-- ==== Sys2Proof/Safety.lean ====
section
/-! DEFINITION. What the statements call safe: the conditions under which an instruction executes, what a completed word leaves,
and invariants of the state. -/

namespace Sys2Proof

open Sys2Proof.Machine

/-- The outcome of a step. -/
abbrev Outcome := Host.Outcome State Fault Refusal

/-- An outcome is no stop. -/
def goesOn (o : Outcome) : Prop := ∃ t, o = .next t

/-- Global memory is in canonical form: addresses strictly rising, no entry equal to what an unlisted address reads as. -/
def memoryOk (s : State) : Prop := Memory.wf s.mem = true

/-- A word of a group is at hand (R24, R25): the issue, the group and its team. -/
structure Issuing (s : State) (c : Ctx) (g : Group) (t : Team) : Prop where
  cur : s.cur = .word c
  group : mget s.groups c.gid = some g
  team : mget s.teams g.team = some t

/-- No error stands in the group's arrays, none is injected and no upset strikes its results (R131, R411, R424), no window of a matrix operation is open (R248), its
latch queue is its own (R61), and no barrier image is about to be taken (R414). -/
structure Undisturbed (s : State) (g : Group) : Prop where
  noError : g.regErrs = []
  noInjection : slice g.fij.toNat 0 4 = 0
  noStrike : g.strikes = []
  noWindow : g.windows = []
  ownLatches : g.latchLost = false
  noImage : ∀ p ∈ s.teams, p.2.imageWait = false

/-- The state after a word of the issue `c` that left its group as `g'` and changed nothing else. -/
def afterWord (s : State) (c : Ctx) (g' : Group) : State := { s with cur := .idle, groups := mput s.groups c.gid g' }

/-- The lanes of ISSUE stand at the next word, and nothing else of a lane has changed (R25). -/
def advanced (c : Ctx) (g g' : Group) : Prop :=
  g'.lanes.length = g.lanes.length ∧ ∀ l, l < g.lanes.length →
    g'.lane l = if has c.mask l then { g.lane l with pc := (g.lane l).pc + 8#64 } else g.lane l

/-- A word of the issue `c` has completed in the state `u`: its latch entry is pushed, and the lanes of ISSUE stand at the next word. -/
def wordDone (c : Ctx) (g : Group) (u : State) : Prop :=
  ∃ g', mget u.groups c.gid = some g' ∧ advanced c g g' ∧ g'.latchId = g.latchId + 1

/-- What a number written to a destination puts into vector register `n`, or into uniform register `n`. -/
def vpart (d : Dest) (n x : Nat) : Option W32 :=
  match d with
  | .v m wide => if n = m then some (BitVec.ofNat 32 x) else if wide && n == m + 1 then some (BitVec.ofNat 32 (x / 2 ^ 32)) else none
  | _ => none
def upart (d : Dest) (n x : Nat) : Option W32 :=
  match d with
  | .u m wide => if n = m then some (BitVec.ofNat 32 x) else if wide && n == m + 1 then some (BitVec.ofNat 32 (x / 2 ^ 32)) else none
  | _ => none

/-- An operation that computes in each lane, or once for the group, as the manual describes it: its fields, the operands that it
reads, its destination, the predicate that it writes, and the results in a lane. -/
structure LaneOp where
  f : SForm
  ops : List Opnd
  d : Dest
  pd : Option Nat := none
  val : Group → Nat → Nat
  pv : Group → Nat → Bool := fun _ _ => false

/-- The operands of an operation can be read and its destination exists: every latch that it reads has a result, every vector
register that it names is the group's (R62, R66). -/
def canRead (g : Group) (ops : List Opnd) (d : Dest) : Prop :=
  (∀ o ∈ ops, ∀ q ∈ o.latches, latchReady g q = true) ∧ (∀ o ∈ ops, o.vtop ≤ g.vcount) ∧ d.vtop ≤ g.vcount

/-- What a lane operation leaves of its group (R25, R54, R60, R77, R78): the destination register in the lanes of CL, or the
uniform register once if CL is not empty, unless NW; the predicate in the lanes of CL, or once in every lane of ISSUE; a latch
entry; the lanes of ISSUE at the next word; and nothing else changed. -/
structure LanePost (c : Ctx) (g g' : Group) (once nw : Bool) (cl : Mask) (d : Dest) (pd : Option Nat)
    (val : Nat → Nat) (pv : Nat → Bool) : Prop where
  vector : ∀ n l, l < 32 → vRaw g' n l =
    if has cl l && !nw && !once then (vpart d n (val l)).getD (vRaw g n l) else vRaw g n l
  uniform : ∀ n, uRead g' n = if cl ≠ 0#32 ∧ nw = false ∧ once = true then (upart d n (val 0)).getD (uRead g n) else uRead g n
  predicate : ∀ n l, l < 32 → pRead g' n l =
    if pd = some n && (if once then decide (cl ≠ 0#32) && has c.mask l else has cl l) then pv (if once then 0 else l) else pRead g n l
  latch : ∃ vals, g'.latches = (⟨g.latchId, d.isReg, vals⟩ :: g.latches).take 4 ∧
    ∀ l, l < 32 → mval vals 0#64 l =
      if (once && decide (cl ≠ 0#32)) || (!once && has cl l) then latchVal d (val (if once then 0 else l)) else 0#64
  pcs : advanced c g g'
  rest : g' = { g with v := g'.v, u := g'.u, p := g'.p, lanes := g'.lanes, latches := g'.latches, latchId := g.latchId + 1,
                       susp := [], resume := none }

/-- A lane operation completes: its group as `LanePost` says, and nothing else of the machine changed. -/
def LaneOp.completes (x : LaneOp) (i : Instr) (s : State) (c : Ctx) (g : Group) : Prop :=
  ∃ g', exec i s = .next (afterWord s c g') ∧
    LanePost c g g' (ud x.f) x.f.nw (clOf g c x.f.pg x.f.pn) x.d x.pd (x.val g) (x.pv g)

/-- What a taken cause leaves of its group (R360): the trap registers, the lanes of T at the handler, the other active lanes parked,
an empty latch queue, no wait of a lane of T for an absent sector, and nothing else changed. -/
structure EntersHandler (g g' : Group) (x : Cause) (T : Mask) (tpc taddr tinfo : W64) : Prop where
  registers : g'.trap = { g.trap with cause := BitVec.ofNat 8 x.code, lanes := T, pc := tpc, addr := taddr, info := tinfo }
  lanes : ∀ l, l < g.lanes.length → g'.lane l =
    if (g.lane l).st = .exited then g.lane l
    else if has T l then { g.lane l with pc := g.trap.handler, h := true, st := .active, wait := none }
    else if (g.lane l).st = .active then { g.lane l with st := .parked } else g.lane l
  latches : g'.latches = []
  rest : g' = { g with trap := g'.trap, lanes := g'.lanes, latches := [], latchLost := false, susp := [], resume := none
                       spWaits := dropWaits T g.spWaits }

/-- A cause can be taken by a handler of the group (R360). -/
def canTrap (g : Group) : Prop := g.trap.handler ≠ 0#64 ∧ g.inHandler = 0#32

/-- A word takes a cause in its group's handler, and changes nothing else of the machine. -/
def traps (i : Instr) (s : State) (c : Ctx) (g : Group) (x : Cause) (T : Mask) (taddr tinfo : W64) : Prop :=
  ∃ g', exec i s = .next (afterWord s c g') ∧ EntersHandler g g' x T c.pc taddr tinfo

/-- The latch entry of a word that has no result. -/
def plainLatches (g g' : Group) : Prop :=
  g'.latches = (⟨g.latchId, false, []⟩ :: g.latches).take 4 ∧ g'.latchId = g.latchId + 1

end Sys2Proof
end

++++++++++++++++++++

- Task to complete: Output only an exact transcription of the lines above from the one with "val : Group → Nat → Nat" up to and including the one with "predicate : ∀".

- Answer for the task:
  val : Group → Nat → Nat
  pv : Group → Nat → Bool := fun _ _ => false

/-- The operands of an operation can be read and its destination exists: every latch that it reads has a result, every vector
register that it names is the group's (R62, R66). -/
def canRead (g : Group) (ops : List Opnd) (d : Dest) : Prop :=
  (∀ o ∈ ops, ∀ q ∈ o.latches, latchReady g q = true) ∧ (∀ o ∈ ops, o.vtop ≤ g.vcount) ∧ d.vtop ≤ g.vcount

/-- What a lane operation leaves of its group (R25, R54, R60, R77, R78): the destination register in the lanes of CL, or the
uniform register once if CL is not empty, unless NW; the predicate in the lanes of CL, or once in every lane of ISSUE; a latch
entry; the lanes of ISSUE at the next word; and nothing else changed. -/
structure LanePost (c : Ctx) (g g' : Group) (once nw : Bool) (cl : Mask) (d : Dest) (pd : Option Nat)
    (val : Nat → Nat) (pv : Nat → Bool) : Prop where
  vector : ∀ n l, l < 32 → vRaw g' n l =
    if has cl l && !nw && !once then (vpart d n (val l)).getD (vRaw g n l) else vRaw g n l
  uniform : ∀ n, uRead g' n = if cl ≠ 0#32 ∧ nw = false ∧ once = true then (upart d n (val 0)).getD (uRead g n) else uRead g n
  predicate : ∀ n l, l < 32 → pRead g' n l =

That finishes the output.